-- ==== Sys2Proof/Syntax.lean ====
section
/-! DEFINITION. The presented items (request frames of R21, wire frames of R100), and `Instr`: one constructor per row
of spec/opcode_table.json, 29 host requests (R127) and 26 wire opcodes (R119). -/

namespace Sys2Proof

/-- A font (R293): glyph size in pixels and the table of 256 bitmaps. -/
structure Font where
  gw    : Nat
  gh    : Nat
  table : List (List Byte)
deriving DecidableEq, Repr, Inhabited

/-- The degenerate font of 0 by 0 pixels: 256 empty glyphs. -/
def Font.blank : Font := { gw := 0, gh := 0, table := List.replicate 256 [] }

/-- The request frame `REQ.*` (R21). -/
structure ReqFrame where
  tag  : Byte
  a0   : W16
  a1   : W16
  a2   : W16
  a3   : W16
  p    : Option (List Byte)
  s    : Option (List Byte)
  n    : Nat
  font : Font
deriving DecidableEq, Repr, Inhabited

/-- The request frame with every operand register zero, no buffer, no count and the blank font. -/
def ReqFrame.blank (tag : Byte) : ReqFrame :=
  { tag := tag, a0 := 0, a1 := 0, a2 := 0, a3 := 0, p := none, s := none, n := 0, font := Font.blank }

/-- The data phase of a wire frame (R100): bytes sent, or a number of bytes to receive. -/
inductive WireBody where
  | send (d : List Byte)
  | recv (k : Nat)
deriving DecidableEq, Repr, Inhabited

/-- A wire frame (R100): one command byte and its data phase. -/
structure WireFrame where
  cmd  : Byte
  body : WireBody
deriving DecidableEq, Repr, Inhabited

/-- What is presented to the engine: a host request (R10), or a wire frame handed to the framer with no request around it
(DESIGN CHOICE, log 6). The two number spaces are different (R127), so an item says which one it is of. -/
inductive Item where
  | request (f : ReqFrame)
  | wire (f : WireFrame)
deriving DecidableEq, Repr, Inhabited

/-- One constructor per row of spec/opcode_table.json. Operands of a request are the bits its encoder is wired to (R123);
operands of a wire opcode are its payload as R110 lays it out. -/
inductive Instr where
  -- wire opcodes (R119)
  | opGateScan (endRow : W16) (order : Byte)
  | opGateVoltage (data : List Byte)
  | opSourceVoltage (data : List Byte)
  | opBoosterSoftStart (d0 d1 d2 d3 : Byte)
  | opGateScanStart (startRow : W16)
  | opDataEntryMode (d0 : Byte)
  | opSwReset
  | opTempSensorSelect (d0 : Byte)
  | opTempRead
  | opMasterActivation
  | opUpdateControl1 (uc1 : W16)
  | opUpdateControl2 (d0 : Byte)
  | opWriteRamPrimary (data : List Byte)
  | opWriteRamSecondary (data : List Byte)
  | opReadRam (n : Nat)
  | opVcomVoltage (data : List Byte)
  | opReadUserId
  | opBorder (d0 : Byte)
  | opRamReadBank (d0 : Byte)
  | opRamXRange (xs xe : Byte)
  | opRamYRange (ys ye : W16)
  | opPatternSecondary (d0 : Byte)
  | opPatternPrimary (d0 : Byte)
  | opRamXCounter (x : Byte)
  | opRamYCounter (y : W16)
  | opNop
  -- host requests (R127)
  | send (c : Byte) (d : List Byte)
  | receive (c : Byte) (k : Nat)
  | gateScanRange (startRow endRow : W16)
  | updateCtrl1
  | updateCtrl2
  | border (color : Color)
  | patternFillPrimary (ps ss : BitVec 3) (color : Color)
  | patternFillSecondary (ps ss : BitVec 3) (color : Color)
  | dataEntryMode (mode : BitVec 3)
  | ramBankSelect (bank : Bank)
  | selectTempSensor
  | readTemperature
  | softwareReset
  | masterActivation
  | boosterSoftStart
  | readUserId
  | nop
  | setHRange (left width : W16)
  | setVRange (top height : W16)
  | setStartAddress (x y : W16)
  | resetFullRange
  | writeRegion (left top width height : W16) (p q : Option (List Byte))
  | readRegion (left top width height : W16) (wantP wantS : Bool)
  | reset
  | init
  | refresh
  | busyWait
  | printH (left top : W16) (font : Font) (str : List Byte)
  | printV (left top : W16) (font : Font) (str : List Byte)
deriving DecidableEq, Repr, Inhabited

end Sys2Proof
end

--

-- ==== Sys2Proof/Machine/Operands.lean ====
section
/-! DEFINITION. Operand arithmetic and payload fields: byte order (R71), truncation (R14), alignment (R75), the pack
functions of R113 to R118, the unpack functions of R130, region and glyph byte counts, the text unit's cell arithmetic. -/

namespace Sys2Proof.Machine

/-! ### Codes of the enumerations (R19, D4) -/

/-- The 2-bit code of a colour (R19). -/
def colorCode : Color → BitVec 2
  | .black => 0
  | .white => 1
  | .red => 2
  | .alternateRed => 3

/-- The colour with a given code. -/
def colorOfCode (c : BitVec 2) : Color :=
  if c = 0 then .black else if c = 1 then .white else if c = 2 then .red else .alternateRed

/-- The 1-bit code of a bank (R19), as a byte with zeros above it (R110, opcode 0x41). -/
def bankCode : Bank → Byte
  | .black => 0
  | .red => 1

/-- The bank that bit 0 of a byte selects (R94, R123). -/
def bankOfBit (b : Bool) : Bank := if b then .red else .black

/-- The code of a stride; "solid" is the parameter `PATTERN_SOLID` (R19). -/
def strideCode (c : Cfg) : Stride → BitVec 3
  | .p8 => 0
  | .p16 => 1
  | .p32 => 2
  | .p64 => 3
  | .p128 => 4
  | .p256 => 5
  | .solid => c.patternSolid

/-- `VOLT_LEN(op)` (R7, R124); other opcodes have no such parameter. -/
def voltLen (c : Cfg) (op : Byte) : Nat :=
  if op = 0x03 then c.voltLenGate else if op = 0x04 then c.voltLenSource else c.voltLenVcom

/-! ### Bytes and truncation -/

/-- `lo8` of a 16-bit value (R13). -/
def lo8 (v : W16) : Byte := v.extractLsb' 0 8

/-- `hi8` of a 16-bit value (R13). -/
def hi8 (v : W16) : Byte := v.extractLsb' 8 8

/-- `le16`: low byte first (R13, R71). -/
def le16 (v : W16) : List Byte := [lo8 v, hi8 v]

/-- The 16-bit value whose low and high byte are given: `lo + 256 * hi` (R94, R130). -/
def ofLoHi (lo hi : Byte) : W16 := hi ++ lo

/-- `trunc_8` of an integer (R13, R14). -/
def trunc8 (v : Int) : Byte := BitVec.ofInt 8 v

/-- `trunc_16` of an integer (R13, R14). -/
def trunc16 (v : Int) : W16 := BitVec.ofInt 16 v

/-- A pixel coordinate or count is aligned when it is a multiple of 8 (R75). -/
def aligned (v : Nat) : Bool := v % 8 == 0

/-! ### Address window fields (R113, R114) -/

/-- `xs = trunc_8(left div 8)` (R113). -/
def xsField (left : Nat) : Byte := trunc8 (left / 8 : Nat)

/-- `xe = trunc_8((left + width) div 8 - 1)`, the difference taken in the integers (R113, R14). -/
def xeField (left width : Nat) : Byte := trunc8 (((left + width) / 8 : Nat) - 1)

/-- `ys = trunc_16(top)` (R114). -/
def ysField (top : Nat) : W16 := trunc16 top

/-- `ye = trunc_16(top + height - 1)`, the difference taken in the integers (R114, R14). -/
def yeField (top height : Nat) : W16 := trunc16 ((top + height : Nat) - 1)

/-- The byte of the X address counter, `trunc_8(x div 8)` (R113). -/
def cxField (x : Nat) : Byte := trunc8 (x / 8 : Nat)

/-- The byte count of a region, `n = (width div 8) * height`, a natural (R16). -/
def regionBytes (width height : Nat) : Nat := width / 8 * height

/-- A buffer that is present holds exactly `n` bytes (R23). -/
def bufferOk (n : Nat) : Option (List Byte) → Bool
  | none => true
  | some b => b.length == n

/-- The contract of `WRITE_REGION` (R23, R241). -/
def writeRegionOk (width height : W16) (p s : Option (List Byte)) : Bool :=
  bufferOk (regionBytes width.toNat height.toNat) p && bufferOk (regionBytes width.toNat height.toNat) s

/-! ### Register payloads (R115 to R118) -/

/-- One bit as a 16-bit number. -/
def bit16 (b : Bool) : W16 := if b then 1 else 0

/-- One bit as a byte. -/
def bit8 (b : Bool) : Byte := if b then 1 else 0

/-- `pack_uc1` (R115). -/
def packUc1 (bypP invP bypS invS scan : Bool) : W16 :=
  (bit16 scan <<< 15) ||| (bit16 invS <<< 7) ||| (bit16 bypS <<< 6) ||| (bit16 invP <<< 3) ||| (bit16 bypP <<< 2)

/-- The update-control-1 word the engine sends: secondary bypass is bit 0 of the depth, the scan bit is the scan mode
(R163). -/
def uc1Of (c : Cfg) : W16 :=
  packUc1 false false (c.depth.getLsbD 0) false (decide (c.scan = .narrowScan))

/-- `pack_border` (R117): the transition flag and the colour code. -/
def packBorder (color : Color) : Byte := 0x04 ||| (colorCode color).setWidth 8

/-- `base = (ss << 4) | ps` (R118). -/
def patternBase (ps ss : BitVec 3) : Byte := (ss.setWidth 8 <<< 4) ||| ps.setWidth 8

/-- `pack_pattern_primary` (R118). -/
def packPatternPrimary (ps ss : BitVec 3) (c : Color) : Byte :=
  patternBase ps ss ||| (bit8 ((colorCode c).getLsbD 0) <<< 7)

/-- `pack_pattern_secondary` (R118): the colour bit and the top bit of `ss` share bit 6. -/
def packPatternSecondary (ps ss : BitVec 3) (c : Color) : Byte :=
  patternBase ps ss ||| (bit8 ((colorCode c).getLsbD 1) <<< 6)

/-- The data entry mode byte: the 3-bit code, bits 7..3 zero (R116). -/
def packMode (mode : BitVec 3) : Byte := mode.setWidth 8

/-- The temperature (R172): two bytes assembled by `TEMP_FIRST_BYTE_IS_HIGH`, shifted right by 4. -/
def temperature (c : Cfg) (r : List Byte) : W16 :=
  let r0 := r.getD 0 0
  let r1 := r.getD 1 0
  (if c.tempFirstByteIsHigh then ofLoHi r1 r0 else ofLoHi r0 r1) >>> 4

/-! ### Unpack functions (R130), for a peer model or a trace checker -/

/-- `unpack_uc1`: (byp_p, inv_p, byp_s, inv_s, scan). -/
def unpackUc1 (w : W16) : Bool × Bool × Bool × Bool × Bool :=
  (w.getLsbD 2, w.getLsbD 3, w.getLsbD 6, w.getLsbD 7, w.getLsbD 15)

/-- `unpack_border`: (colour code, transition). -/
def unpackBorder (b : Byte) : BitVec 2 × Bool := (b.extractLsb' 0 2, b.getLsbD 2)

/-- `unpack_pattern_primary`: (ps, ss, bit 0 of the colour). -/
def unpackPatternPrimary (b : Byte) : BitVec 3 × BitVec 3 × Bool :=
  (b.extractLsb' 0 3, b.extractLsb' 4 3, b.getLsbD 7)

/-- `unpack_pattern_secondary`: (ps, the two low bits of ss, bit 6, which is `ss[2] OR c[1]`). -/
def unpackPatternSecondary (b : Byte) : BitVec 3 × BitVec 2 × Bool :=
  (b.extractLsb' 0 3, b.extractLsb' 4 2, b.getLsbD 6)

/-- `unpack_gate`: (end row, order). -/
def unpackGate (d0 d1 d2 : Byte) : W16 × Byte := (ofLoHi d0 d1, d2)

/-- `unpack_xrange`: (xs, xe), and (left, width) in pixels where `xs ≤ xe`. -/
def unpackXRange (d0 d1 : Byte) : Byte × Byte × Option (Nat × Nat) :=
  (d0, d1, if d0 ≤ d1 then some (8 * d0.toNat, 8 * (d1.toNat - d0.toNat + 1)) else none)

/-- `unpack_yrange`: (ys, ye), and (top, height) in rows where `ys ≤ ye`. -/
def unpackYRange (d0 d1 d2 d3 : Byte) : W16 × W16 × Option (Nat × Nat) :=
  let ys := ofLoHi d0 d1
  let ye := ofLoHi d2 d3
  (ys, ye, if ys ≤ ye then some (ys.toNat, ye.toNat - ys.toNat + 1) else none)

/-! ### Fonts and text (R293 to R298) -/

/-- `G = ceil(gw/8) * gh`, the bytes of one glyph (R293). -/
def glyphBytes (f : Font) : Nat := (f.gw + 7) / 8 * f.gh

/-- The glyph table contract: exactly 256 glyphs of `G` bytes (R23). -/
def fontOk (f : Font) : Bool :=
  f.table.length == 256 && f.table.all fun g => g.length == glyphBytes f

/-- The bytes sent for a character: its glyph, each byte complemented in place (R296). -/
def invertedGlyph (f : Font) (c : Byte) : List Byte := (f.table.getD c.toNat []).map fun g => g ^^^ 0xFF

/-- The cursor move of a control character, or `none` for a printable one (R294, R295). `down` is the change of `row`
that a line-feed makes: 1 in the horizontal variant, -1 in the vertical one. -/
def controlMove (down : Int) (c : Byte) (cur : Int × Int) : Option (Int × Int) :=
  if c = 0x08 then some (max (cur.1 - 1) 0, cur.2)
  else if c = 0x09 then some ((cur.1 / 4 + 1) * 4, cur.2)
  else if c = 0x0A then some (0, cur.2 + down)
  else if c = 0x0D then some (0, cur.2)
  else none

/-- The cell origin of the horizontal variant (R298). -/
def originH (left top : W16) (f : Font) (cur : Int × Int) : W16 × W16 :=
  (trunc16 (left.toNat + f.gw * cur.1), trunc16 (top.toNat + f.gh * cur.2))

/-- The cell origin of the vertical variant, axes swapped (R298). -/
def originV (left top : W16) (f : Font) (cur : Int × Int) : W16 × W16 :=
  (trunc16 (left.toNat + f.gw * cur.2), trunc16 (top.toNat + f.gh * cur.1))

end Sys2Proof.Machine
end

Task: In the listing above, locate the line with "(w.getLsbD 2, w.getLsbD" and the line with "(b.extractLsb' 0 3, b.extractLsb' 4 3, b.getLsbD", then extract exactly those lines and every line between them, and nothing more.

Solution to this exercise:
  (w.getLsbD 2, w.getLsbD 3, w.getLsbD 6, w.getLsbD 7, w.getLsbD 15)

/-- `unpack_border`: (colour code, transition). -/
def unpackBorder (b : Byte) : BitVec 2 × Bool := (b.extractLsb' 0 2, b.getLsbD 2)

/-- `unpack_pattern_primary`: (ps, ss, bit 0 of the colour). -/
def unpackPatternPrimary (b : Byte) : BitVec 3 × BitVec 3 × Bool :=
  (b.extractLsb' 0 3, b.extractLsb' 4 3, b.getLsbD 7)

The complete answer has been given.